START Data extracts

theorem State.railsOff_same {msk : Field → Bool} {s0 s : State} (h0 : Same msk s0 s) (w_mem : msk .mem = false)
    (w_clk : msk .clk = false) (w_ctr : msk .ctr = false) (w_tel : msk .tel = false) (w_regs : msk .regs = false)
    (w_parts : msk .parts = false) (w_fe : msk .fe = false) (w_io : msk .io = false) (w_hp : msk .hp = false)
    (w_evt : msk .evt = false) (w_dbg : msk .dbg = false) (w_ream : msk .ream = false) (w_posts : msk .posts = false)
    (w_net : msk .net = false) (w_slots : msk .slots = false) (w_tiles : msk .tiles = false)
    (w_felt : msk .felt = false) (w_tiers : msk .tiers = false) (w_gat : msk .gat = false) (w_pwr : msk .pwr = false)
    (w_mgmt : msk .mgmt = false) (w_rel : msk .rel = false) (w_ingests : msk .ingests = false)
    (w_sec : msk .sec = false) :
    Same msk s0 (State.railsOff s) := by
  unfold State.railsOff
  repeat' first
    | with_reducible first
      | assumption | exact Same.refl _ _ | apply State.pldmIf_same | apply State.kept_same | apply SameParts.same
      | apply SameParts.upd_regs_net_tiers_pwr
    | dsimp only | simp only [same_mk] | split

theorem State.coldFrom_same {msk : Field → Bool} {s0 s : State} (h0 : Same msk s0 s) (slot : Nat)
    (w_free : msk .free = false) (w_fuse : msk .fuse = false) (w_mem : msk .mem = false) (w_clk : msk .clk = false)
    (w_ctr : msk .ctr = false) (w_tel : msk .tel = false) (w_regs : msk .regs = false) (w_parts : msk .parts = false)
    (w_fe : msk .fe = false) (w_io : msk .io = false) (w_hp : msk .hp = false) (w_evt : msk .evt = false)
    (w_dbg : msk .dbg = false) (w_ream : msk .ream = false) (w_posts : msk .posts = false) (w_net : msk .net = false)
    (w_slots : msk .slots = false) (w_tiles : msk .tiles = false) (w_felt : msk .felt = false)
    (w_tiers : msk .tiers = false) (w_gat : msk .gat = false) (w_pwr : msk .pwr = false) (w_mgmt : msk .mgmt = false)
    (w_rel : msk .rel = false) (w_ingests : msk .ingests = false) (w_sec : msk .sec = false) :
    Same msk s0 (State.coldFrom s slot) := by
  unfold State.coldFrom
  repeat' first
    | with_reducible first
      | assumption | exact Same.refl _ _ | apply State.freeVal_same | apply State.raise_same
      | apply State.askWake_same | apply State.pldm_same | apply State.pldmIf_same | apply State.bootFrom_same
      | apply State.retestT1_same | apply State.kept_same | apply State.breakCommit_same | apply Same.ite
      | apply SameParts.same | apply SameParts.upd_net_pwr_rel_sec | apply SameParts.upd_tiers
      | apply SameParts.upd_net_tiers_pwr_rel_sec | refine Same.of_snd (by assumption) ?_
    | dsimp only | simp only [same_mk] | split
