theorem State.lockStore_same {msk : Field → Bool} {s0 s : State} (h0 : Same msk s0 s) (a : Nat) (v : Word)
    (w_regs : msk .regs = false) :
    Same msk s0 (State.lockStore s a v) := by
  unfold State.lockStore
  repeat' first
    | with_reducible first
      | assumption | exact Same.refl _ _ | apply State.store_same | apply Same.ite
    | dsimp only | split

theorem State.writeLock_same {msk : Field → Bool} {s0 s : State} (h0 : Same msk s0 s) (a : Nat) (v : Word)
    (w_regs : msk .regs = false) (w_sec : msk .sec = false) :
    Same msk s0 (State.writeLock s a v) := by
  unfold State.writeLock
  repeat' first
    | with_reducible first
      | assumption | exact Same.refl _ _ | apply State.extend_same | apply State.lockStore_same | apply Same.ite
    | dsimp only | split

theorem execLock_same {msk : Field → Bool} (s : State) (addr : Nat) (value : Word) (w_regs : msk .regs = false)
    (w_sec : msk .sec = false) :
    ∃ t, execLock addr value s = .next t ∧ Same msk s t := by
  refine ⟨_, rfl, ?_⟩
  repeat' first
    | with_reducible first
      | assumption | exact Same.refl _ _ | apply State.writeLock_same
    | dsimp only | split

theorem State.storeRwl_same {msk : Field → Bool} {s0 s : State} (h0 : Same msk s0 s) (lock : Nat) (a : Nat)
    (mask : Word) (v : Word) (w_regs : msk .regs = false) :
    Same msk s0 (State.storeRwl s lock a mask v) := by
  unfold State.storeRwl
  repeat' first
    | with_reducible first
      | assumption | exact Same.refl _ _ | apply State.store_same | apply Same.ite
    | dsimp only | split

theorem State.writeOwner_same {msk : Field → Bool} {s0 s : State} (h0 : Same msk s0 s) (i : Nat) (v : Word)
    (w_regs : msk .regs = false) (w_evt : msk .evt = false) :
    Same msk s0 (State.writeOwner s i v) := by
  unfold State.writeOwner
  repeat' first
    | with_reducible first
      | assumption | exact Same.refl _ _ | apply State.setSrc_same | apply State.store_same | apply Same.ite
    | dsimp only | split

theorem State.writeEvt_same {msk : Field → Bool} {s0 s : State} (h0 : Same msk s0 s) (a : Nat) (v : Word)
    (w_free : msk .free = false) (w_ctr : msk .ctr = false) (w_regs : msk .regs = false)
    (w_parts : msk .parts = false) (w_io : msk .io = false) (w_hp : msk .hp = false) (w_evt : msk .evt = false) :
    Same msk s0 (State.writeEvt s a v) := by
  unfold State.writeEvt
  repeat' first
    | with_reducible first
      | assumption | exact Same.refl _ _ | apply Same.after | apply State.modPart_same | apply execEvtAck_same
      | apply State.storeRw_same | apply State.writeOwner_same | apply Same.ite
    | dsimp only | split

theorem State.writePort_same {msk : Field → Bool} {s0 s : State} (h0 : Same msk s0 s) (n : Nat) (o : Nat) (v : Word)
    (w_free : msk .free = false) (w_mem : msk .mem = false) (w_ctr : msk .ctr = false) (w_regs : msk .regs = false)
    (w_parts : msk .parts = false) (w_fe : msk .fe = false) (w_io : msk .io = false) (w_hp : msk .hp = false)
    (w_evt : msk .evt = false) (w_ream : msk .ream = false) (w_posts : msk .posts = false) (w_net : msk .net = false)
    (w_slots : msk .slots = false) (w_tiles : msk .tiles = false) (w_tiers : msk .tiers = false)
    (w_gat : msk .gat = false) (w_rel : msk .rel = false) :
    Same msk s0 (State.writePort s n o v) := by
  unfold State.writePort
  repeat' first
    | with_reducible first
      | assumption | exact Same.refl _ _ | apply State.portOn_same | apply State.portOff_same
      | apply State.storeRwl_same | apply Same.ite
    | dsimp only | split

theorem State.writeQp_same {msk : Field → Bool} {s0 s : State} (h0 : Same msk s0 s) (o : Nat) (v : Word)
    (w_net : msk .net = false) :
    Same msk s0 (State.writeQp s o v) := by
  unfold State.writeQp
  repeat' first
    | with_reducible first
      | assumption | exact Same.refl _ _ | apply State.modQp_same | apply Same.ite
    | dsimp only | split

theorem State.writeNet_same {msk : Field → Bool} {s0 s : State} (h0 : Same msk s0 s) (a : Nat) (v : Word)
    (w_free : msk .free = false) (w_mem : msk .mem = false) (w_ctr : msk .ctr = false) (w_regs : msk .regs = false)
    (w_parts : msk .parts = false) (w_fe : msk .fe = false) (w_io : msk .io = false) (w_hp : msk .hp = false)
    (w_evt : msk .evt = false) (w_ream : msk .ream = false) (w_posts : msk .posts = false) (w_net : msk .net = false)
    (w_slots : msk .slots = false) (w_tiles : msk .tiles = false) (w_tiers : msk .tiers = false)
    (w_gat : msk .gat = false) (w_rel : msk .rel = false) (w_sec : msk .sec = false) :
    Same msk s0 (State.writeNet s a v) := by
  unfold State.writeNet
  repeat' first
    | with_reducible first
      | assumption | exact Same.refl _ _ | apply Same.after | apply State.ratesFree_same | apply execQpConnect_same
      | apply execQpReset_same | apply State.storeRw_same | apply State.writeLock_same | apply State.storeRwl_same
      | apply State.writePort_same | apply State.writeQp_same | apply Same.ite
    | dsimp only | split
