/-! ### setVault -/

@[simp] theorem State.setVault_pending (s : State) (v : Vault) : (s.setVault v).pending = s.pending := rfl
@[simp] theorem State.setVault_free (s : State) (v : Vault) : (s.setVault v).free = s.free := rfl
@[simp] theorem State.setVault_fuse (s : State) (v : Vault) : (s.setVault v).fuse = s.fuse := rfl
@[simp] theorem State.setVault_bus (s : State) (v : Vault) : (s.setVault v).bus = s.bus := rfl
@[simp] theorem State.setVault_mem (s : State) (v : Vault) : (s.setVault v).mem = s.mem := rfl
@[simp] theorem State.setVault_clk (s : State) (v : Vault) : (s.setVault v).clk = s.clk := rfl
@[simp] theorem State.setVault_ctr (s : State) (v : Vault) : (s.setVault v).ctr = s.ctr := rfl
@[simp] theorem State.setVault_tel (s : State) (v : Vault) : (s.setVault v).tel = s.tel := rfl
@[simp] theorem State.setVault_regs (s : State) (v : Vault) : (s.setVault v).regs = s.regs := rfl
@[simp] theorem State.setVault_parts (s : State) (v : Vault) : (s.setVault v).parts = s.parts := rfl
@[simp] theorem State.setVault_fe (s : State) (v : Vault) : (s.setVault v).fe = s.fe := rfl
@[simp] theorem State.setVault_io (s : State) (v : Vault) : (s.setVault v).io = s.io := rfl
@[simp] theorem State.setVault_hp (s : State) (v : Vault) : (s.setVault v).hp = s.hp := rfl
@[simp] theorem State.setVault_evt (s : State) (v : Vault) : (s.setVault v).evt = s.evt := rfl
@[simp] theorem State.setVault_dbg (s : State) (v : Vault) : (s.setVault v).dbg = s.dbg := rfl
@[simp] theorem State.setVault_ream (s : State) (v : Vault) : (s.setVault v).ream = s.ream := rfl
@[simp] theorem State.setVault_posts (s : State) (v : Vault) : (s.setVault v).posts = s.posts := rfl
@[simp] theorem State.setVault_net (s : State) (v : Vault) : (s.setVault v).net = s.net := rfl
@[simp] theorem State.setVault_slots (s : State) (v : Vault) : (s.setVault v).slots = s.slots := rfl
@[simp] theorem State.setVault_tiles (s : State) (v : Vault) : (s.setVault v).tiles = s.tiles := rfl
@[simp] theorem State.setVault_felt (s : State) (v : Vault) : (s.setVault v).felt = s.felt := rfl
@[simp] theorem State.setVault_tiers (s : State) (v : Vault) : (s.setVault v).tiers = s.tiers := rfl
@[simp] theorem State.setVault_gat (s : State) (v : Vault) : (s.setVault v).gat = s.gat := rfl
@[simp] theorem State.setVault_pwr (s : State) (v : Vault) : (s.setVault v).pwr = s.pwr := rfl
@[simp] theorem State.setVault_mgmt (s : State) (v : Vault) : (s.setVault v).mgmt = s.mgmt := rfl
@[simp] theorem State.setVault_ingests (s : State) (v : Vault) : (s.setVault v).ingests = s.ingests := rfl
@[simp] theorem State.setVault_sec (s : State) (v : Vault) : (s.setVault v).sec = s.sec := rfl
@[simp] theorem State.setVault_rel_cause (s : State) (v : Vault) :
    (s.setVault v).rel.cause = s.rel.cause := rfl
@[simp] theorem State.setVault_rel_stuck (s : State) (v : Vault) :
    (s.setVault v).rel.stuck = s.rel.stuck := rfl
@[simp] theorem State.setVault_rel_seq (s : State) (v : Vault) :
    (s.setVault v).rel.seq = s.rel.seq := rfl
@[simp] theorem State.setVault_rel_suspSweep (s : State) (v : Vault) :
    (s.setVault v).rel.suspSweep = s.rel.suspSweep := rfl
@[simp] theorem State.setVault_rel_d2dDue (s : State) (v : Vault) :
    (s.setVault v).rel.d2dDue = s.rel.d2dDue := rfl
@[simp] theorem State.setVault_rel_d2dLast (s : State) (v : Vault) :
    (s.setVault v).rel.d2dLast = s.rel.d2dLast := rfl
@[simp] theorem State.setVault_rel_times (s : State) (v : Vault) :
    (s.setVault v).rel.times = s.rel.times := rfl
@[simp] theorem State.setVault_rel_boots (s : State) (v : Vault) :
    (s.setVault v).rel.boots = s.rel.boots := rfl
@[simp] theorem State.setVault_rel_restoring (s : State) (v : Vault) :
    (s.setVault v).rel.restoring = s.rel.restoring := rfl
@[simp] theorem State.setVault_rel_suspect (s : State) (v : Vault) :
    (s.setVault v).rel.suspect = s.rel.suspect := rfl
@[simp] theorem State.setVault_rel_passed (s : State) (v : Vault) :
    (s.setVault v).rel.passed = s.rel.passed := rfl
@[simp] theorem State.setVault_rel_packId (s : State) (v : Vault) :
    (s.setVault v).rel.packId = s.rel.packId := rfl
@[simp] theorem State.setVault_rel_packLen (s : State) (v : Vault) :
    (s.setVault v).rel.packLen = s.rel.packLen := rfl
@[simp] theorem State.setVault_rel_plog (s : State) (v : Vault) :
    (s.setVault v).rel.plog = s.rel.plog := rfl
@[simp] theorem State.setVault_rel_plogProd (s : State) (v : Vault) :
    (s.setVault v).rel.plogProd = s.rel.plogProd := rfl
@[simp] theorem State.setVault_rel_sender (s : State) (v : Vault) :
    (s.setVault v).rel.sender = s.rel.sender := rfl
@[simp] theorem State.setVault_rel_receiver (s : State) (v : Vault) :
    (s.setVault v).rel.receiver = s.rel.receiver := rfl
@[simp] theorem State.setVault_rel_commit (s : State) (v : Vault) :
    (s.setVault v).rel.commit = s.rel.commit := rfl
@[simp] theorem State.setVault_rel_restore (s : State) (v : Vault) :
    (s.setVault v).rel.restore = s.rel.restore := rfl
@[simp] theorem State.setVault_ring (s : State) (v : Vault) (j : Nat) :
    (s.setVault v).ring j = s.ring j := rfl
@[simp] theorem State.setVault_cmd (s : State) (v : Vault) (j : Nat) :
    (s.setVault v).cmd? j = s.cmd? j := rfl
@[simp] theorem State.setVault_part (s : State) (v : Vault) (j : Nat) :
    (s.setVault v).part j = s.part j := rfl
@[simp] theorem State.setVault_post (s : State) (v : Vault) (j : Nat) :
    (s.setVault v).post? j = s.post? j := rfl
@[simp] theorem State.setVault_src (s : State) (v : Vault) (j : Nat) :
    (s.setVault v).src j = s.src j := rfl
@[simp] theorem State.setVault_regW (s : State) (v : Vault) (j : Nat) :
    (s.setVault v).regW j = s.regW j := rfl
@[simp] theorem State.setVault_regF (s : State) (v : Vault) (j hi lo : Nat) :
    (s.setVault v).regF j hi lo = s.regF j hi lo := rfl
@[simp] theorem State.setVault_counter (s : State) (v : Vault) (j l : Nat) :
    (s.setVault v).counter j l = s.counter j l := rfl
@[simp] theorem State.setVault_tile (s : State) (v : Vault) (j : Nat) :
    (s.setVault v).tile j = s.tile j := rfl
@[simp] theorem State.setVault_slot (s : State) (v : Vault) (j : Nat) :
    (s.setVault v).slot j = s.slot j := rfl
@[simp] theorem State.setVault_qp (s : State) (v : Vault) (j : Nat) :
    (s.setVault v).qp j = s.qp j := rfl
@[simp] theorem State.setVault_port (s : State) (v : Vault) (j : Nat) :
    (s.setVault v).port j = s.port j := rfl
@[simp] theorem State.setVault_now (s : State) (v : Vault) :
    (s.setVault v).now = s.now := rfl
@[simp] theorem State.setVault_hostUp (s : State) (v : Vault) (j l : Nat) :
    (s.setVault v).hostUp j l = s.hostUp j l := rfl
@[simp] theorem State.setVault_srcOwner (s : State) (v : Vault) (j : Nat) :
    (s.setVault v).srcOwner j = s.srcOwner j := rfl
@[simp] theorem State.setVault_coalCount (s : State) (v : Vault) (j : Nat) :
    (s.setVault v).coalCount j = s.coalCount j := rfl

END Data extracts

What you have to do —
Could you show every line of the material that includes the string "ream"?

Task result —
    (w_evt : msk .evt = false) (w_dbg : msk .dbg = false) (w_ream : msk .ream = false) (w_posts : msk .posts = false)
    (w_dbg : msk .dbg = false) (w_ream : msk .ream = false) (w_posts : msk .posts = false) (w_net : msk .net = false)
    (w_evt : msk .evt = false) (w_ream : msk .ream = false) (w_posts : msk .posts = false) (w_net : msk .net = false)
    (w_evt : msk .evt = false) (w_ream : msk .ream = false) (w_posts : msk .posts = false) (w_net : msk .net = false)
@[simp] theorem State.setVault_ream (s : State) (v : Vault) : (s.setVault v).ream = s.ream := rfl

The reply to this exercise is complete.